Говорят, Междумирье придумал как раз такой ксантиец.

Междумирье было тесно связано с каждым из Сопряженных Миров, но в то же время существовало абсолютно независимо от них. Никто не знал когда и как оно появилось — всем казалось, что оно просто было, всегда. Была красивая сказочка: о том, что Междумирье сотворили шесть колдунов — по одному с каждого Мира — а потом, когда их детище приобрело достаточную известность для безбедного существования, совершили ритуальные самоубийства, все шестеро, чтобы никто и никогда не узнал секрет Междумирья и не смог его разрушить. Было мнение, что Междумирье существовало еще до Миров, и что Сопряженные Миры родились благодаря Междумирью. Что из всего этого было правдой, никто не знал. Да, и откуда? Что такое Миры, и как они существовали, понимали тоже немногие. В Кстантии на сей счет была стройная и единая теория, но у нас ее не понимали. Ксантийцы, исходя из своей теории, могли посещать другие Миры без помощи магии, но снисходили до нас редко — у них же считалось зазорным общаться с «колдунами».

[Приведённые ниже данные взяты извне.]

-- ==== Sys2Proof/Machine/State.lean ====
section
/-! DEFINITION. The state of one LZ78E instance as plain data (R20 to R47), the host's side of the bus, and the reasons a
step can stop. -/

namespace Sys2Proof.Machine

/-- PHASE, the engine's sequencing state (R22). -/
inductive Phase where
  /-- No command is running. -/
  | idle
  /-- ENCODE, at the start of a record (R130). -/
  | eBegin
  /-- ENCODE, examining a source symbol (R131). -/
  | eSym
  /-- DECODE, before the stream length check (R166). -/
  | dBegin
  /-- DECODE, before a record (R167). -/
  | dRec
  deriving DecidableEq, Repr

/-- The eight host-visible registers (R30). -/
inductive HostReg where
  | ctrl | status | inLen | outLen | recCount | dictCount | errPos | errInfo
  deriving DecidableEq, Repr

/-- An access width that no LZ78E window admits (R69; log 24). -/
inductive OtherWidth where
  | w16 | w64 | w128
  deriving DecidableEq, Repr

/-- A host bus access by host address: the four kinds of R103, and the accesses of other widths that R69 refuses. -/
inductive Access where
  /-- Rd32: a 32-bit read. -/
  | rd32 (addr : Nat)
  /-- Wr32: a 32-bit write. -/
  | wr32 (addr : Nat) (data : Word)
  /-- Rd8: a byte read. -/
  | rd8 (addr : Nat)
  /-- Wr8: a byte write. -/
  | wr8 (addr : Nat) (data : Byte)
  /-- A read of another width. -/
  | rdOther (width : OtherWidth) (addr : Nat)
  /-- A write of another width. -/
  | wrOther (width : OtherWidth) (addr : Nat)
  deriving DecidableEq, Repr

/-- One operation of a host program (R103, R104). -/
inductive HostOp where
  /-- One bus access. -/
  | access (a : Access)
  /-- POLL: RD STATUS, repeated while bit 0 of the value read is 1 (R104). -/
  | poll
  /-- The second half of one COPYOUT pair: Wr8 of the byte just read (R104). -/
  | writeRead (addr : Nat)
  deriving DecidableEq, Repr

/-- Who takes a step (R14, R74, R270). -/
inductive Turn where
  /-- The host makes its next access. -/
  | host
  /-- The engine takes its next step. -/
  | engine
  /-- The reset input is asserted. -/
  | reset
  deriving DecidableEq, Repr

/-- What a host read returns. -/
inductive BusData where
  | word (v : Word)
  | byte (v : Byte)
  deriving DecidableEq, Repr

/-- An entry of the dictionary table: PARENT and SYM (R25). -/
structure DictEntry where
  /-- DICT[j].PARENT. -/
  parent : Index
  /-- DICT[j].SYM. -/
  sym : Byte
  deriving DecidableEq, Repr

/-- A byte buffer, IN or OUT: the bytes that hold a value, by offset, strictly rising (R62, R63). An unlisted offset holds no
value the spec gives (R47, R82, R83). -/
abbrev Memory := List Host.Cell

/-- The dictionary table: the entries that were ever stored, by index, strictly rising (R25, R64). -/
abbrev DictTable := List (Nat × DictEntry)

/-- The state of an instance (R20), its fixed parameters, and the model's own fields (logs 1, 2,
4, 6, 15, 27). The registers have the widths of R23 (log 13). -/
structure State where
  /-- The parameters, fixed for the life of the instance and written by no step (R8, R9, R20; log 1). -/
  cfg : Params
  /-- PHASE (R22). -/
  phase : Phase
  /-- N: source or stream length, latched from IN_LEN at start (R23). -/
  n : Word
  /-- I: the cursor, where the current record's entry starts (R23, R24). -/
  i : Word
  /-- P: the source position under examination (R23, R24). -/
  p : Word
  /-- C: the node, the entry matched so far (R23). -/
  c : Index
  /-- K: the entry count, read as DICT_COUNT (R23, R39). -/
  k : Index
  /-- R: records completed, read as REC_COUNT (R23, R38). -/
  r : Word
  /-- O: bytes written to OUT, read as OUT_LEN (R23, R37). -/
  o : Word
  /-- DICT (R25). -/
  dict : DictTable
  /-- STATUS.BUSY (R33; log 21). -/
  busy : Bool
  /-- STATUS.DONE (R34). -/
  done : Bool
  /-- STATUS.ERR (R35). -/
  err : ErrCode
  /-- IN_LEN (R36). -/
  inLen : Word
  /-- ERR_POS (R40). -/
  errPos : Word
  /-- ERR_INFO (R41). -/
  errInfo : Word
  /-- IN; the offsets it lists are exactly those with WRITTEN = 1 (R46, R62; log 7). -/
  inBuf : Memory
  /-- OUT (R63; log 8). -/
  outBuf : Memory
  /-- The model's own: IN was written between the latest command's start and the STATUS read that shows DONE = 1, so its
  outputs are unspecified (R80, R276; log 6). -/
  tainted : Bool
  /-- The model's own: a command has been started and no STATUS read since has shown DONE = 1 (R43, R76, R276, R277;
  log 27). -/
  doneUnseen : Bool
  /-- The model's own: the counter the free values are applied to (log 4). -/
  epoch : Nat
  /-- The model's own: the rest of the host's program (R14, R103; log 2). -/
  host : List HostOp
  /-- The model's own: who takes each of the coming steps (R74; log 2). -/
  turns : List Turn
  /-- The model's own: what the last host read returned (log 15). -/
  rdata : Option BusData
  deriving DecidableEq, Repr

/-- Why the machine stops with a fault. All are model-only: the hardware's own errors (R230) are next states. -/
inductive Fault where
  /-- UnwrittenInput (R239): E_SYM or D_REC reads an IN byte no host write has written since reset. Raised by
  `engineReadIn`. Safe: the hardware reads whatever the storage holds. -/
  | unwrittenInput (offset : Nat)
  /-- The engine reads an IN offset ≥ IN_MAX, which R60 says does not exist. Raised by `engineReadIn`, only in states no run
  reaches (R23: N ≤ IN_MAX). Safe. -/
  | inOffsetAbsent (offset : Nat)
  /-- The engine writes an OUT offset ≥ OUT_MAX, which R60 says does not exist. Raised by `emit`, only in states no run
  reaches (R132). Safe. -/
  | outOffsetAbsent (offset : Nat)
  /-- The engine writes a DICT index above DICT_CAP, which R60 says does not exist. Raised by `emit`, only in states no run
  reaches (R132). Safe. -/
  | dictIndexAbsent (index : Nat)
  /-- STR of a dictionary entry whose chain leaves the valid entries 1..K, so that the spec gives it no string (R25, R28).
  Raised by `runRecord`, only in states no run reaches, or with a test-only DICT_CAP below 65535 (log 19). Safe. -/
  | entryUndefined (index : Nat)
  deriving DecidableEq, Repr

/-- Why a step has no meaning. -/
inductive Refusal where
  /-- No meaning for the instruction yet. Raised by `exec`'s refused arms, of which there are none. Safe. -/
  | notModelled (mnemonic : String)
  /-- A CTRL word other than the three legal ones (R214). Raised by `writeCtrl`. Safe. -/
  | reservedCommand (w : Word)
  /-- An IN_LEN write of a value above IN_MAX (R216). Raised by `writeReg`. Safe. -/
  | inLenTooLarge (v : Word)
  /-- A host write to a read-only register (R69, R238). Raised by `writeReg`. Safe. -/
  | readOnlyRegister (reg : HostReg)
  /-- A 32-bit access in the REG window at no multiple of 4 (R69, R238). Raised by `hostAccess`. Safe. -/
  | misaligned (addr : Nat)
  /-- An access of a width its window does not admit (R69, R238). Raised by `hostAccess`. Safe. -/
  | wrongWidth (addr : Nat)
  /-- A host write to OUT (R63, R238). Raised by `hostAccess`. Safe. -/
  | outIsReadOnly (addr : Nat)
  /-- An address in none of the three windows: no defined register, an IN offset ≥ IN_MAX or an OUT offset ≥ OUT_MAX (R66,
  R69, R238; log 12). Raised by `hostAccess`. Safe. -/
  | outsideWindows (addr : Nat)
  /-- A COPYOUT write with no byte read before it, which is no host program of R104 (log 15). Raised by `hostStep`. Safe. -/
  | noByteRead
  deriving DecidableEq, Repr

/-- The outcome of a step or a meaning. -/
abbrev Result := Host.Outcome State Fault Refusal

/-- The state of an instance with parameters `cfg` right after reset (R47, R270, R271). -/
def State.resetWith (cfg : Params) : State where
  cfg := cfg
  phase := .idle
  n := 0
  i := 0
  p := 0
  c := 0
  k := 0
  r := 0
  o := 0
  dict := []
  busy := false
  done := false
  err := .none
  inLen := 0
  errPos := 0
  errInfo := 0
  inBuf := []
  outBuf := []
  tainted := false
  doneUnseen := false
  epoch := 0
  host := []
  turns := []
  rdata := none

/-- The machine right after reset (R47), for the instance of `Config.defaultParams` (log 1). -/
def State.reset : State := State.resetWith Config.defaultParams

end Sys2Proof.Machine
end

Но до Междумирья без помощи волшебства добраться не мог никто.

В каждом городе каждого Мира, где-нибудь в приметном месте стояла стена, исписанная древними письменами. Многие считали, что на стене были написаны руны первых эльфов Гляйстерикса, кто-то думал, что древние иероглифы Дрей-Кану, были те, кто утверждал, будто бы это был язык коренных междумирцев, обитавших там с первых дней его существования. Правды не знал никто.

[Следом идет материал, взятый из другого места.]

-- ==== Sys2Proof/Machine/Records.lean ====
section
/-! DEFINITION. The meanings of the records, the REC24 family: DEC's execution of one record (R161 to R165, R167). The record
executed is record R + 1 of the stream. PHASE is the engine's sequencing (R44) and is tested by `engineStep`, not here
(log 14). -/

namespace Sys2Proof.Machine

/-- 3·R as a register value, the position a record's error is recorded at (R234, R235). -/
def errRecordPos (s : State) : Word := BitVec.ofNat 32 s.recordPos

/-- The body of D_REC after DESER (R167): bad reference (R163), then output overflow (R165), in that order (R240), else the
record's entry is appended. -/
def runRecord (ref : Index) (sym : Byte) (s : State) : Result :=
  if s.r.toNat < ref.toNat then
    .next (s.raise .corruptBadReference (errRecordPos s) (ref.zeroExtend 32))
  else
    match baseString s ref with
    | none => .fault (.entryUndefined ref.toNat)
    | some base =>
      if s.cfg.outMax < s.o.toNat + (base ++ [sym]).length then
        .next (s.raise .outputOverflow (errRecordPos s) 0)
      else .next (s.appended ref sym (base ++ [sym]))

/-- LIT (R161): the entry is the single symbol. -/
def execLit (sym : Byte) (s : State) : Result := runRecord 0 sym s

/-- EXT (R162): the entry is STR(ref) followed by the symbol. -/
def execExt (ref : Index) (sym : Byte) (s : State) : Result := runRecord ref sym s

end Sys2Proof.Machine
end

Каждый символ на стене обозначал место, в которое можно было попасть, его коснувшись. Все символы были разделены на семь колонок — по одной на каждый Мир и одна для Междумирья. Междумирских символов на ней было больше всего, они были мельче прочих, но все равно понятно было, что выбор мест в Междумирье, в которые можно было попасть, был очень ограниченный.

Почему-то на той стене, которая стояла в городе, где я пряталась последние дни те символы, которые отвечали за перемещения по Мирам были переведены и подписаны. Видимо, язык, над происхождением которого люди ломали головы, все же существовал на самом деле и даже был кому-то известен. Как жаль, что этот кто-то оказался излишне ленив, чтобы перевести, а куда можно было попасть в Междумирье!

***

Я подавила судорожный вздох, сглотнула и побегала глазами по углам. Головорезы, правда, по углам обычно не прятались, а если бы Кйоррер вдруг разорился на тех, кто умел и это, пара осторожных взглядов меня бы все равно не спасла, но приобретенная паранойя давала о себе знать.

Успокоив себя на пару минут, я решительно, пока не начался очередной приступ неконтролируемого страха, протянула к стене с письменами руку и ткнула пальцем какой-то из значков. Признаться, я ожидала, что откроется брешь в мироздании, примет вид пафосного колдовского портала, (препод наш в Цитадели любил выпендриваться и то заставлял свои порталы сиять всеми цветами радуги, то вынуждал их выть, то еще чего, то все сразу), но получилось иначе.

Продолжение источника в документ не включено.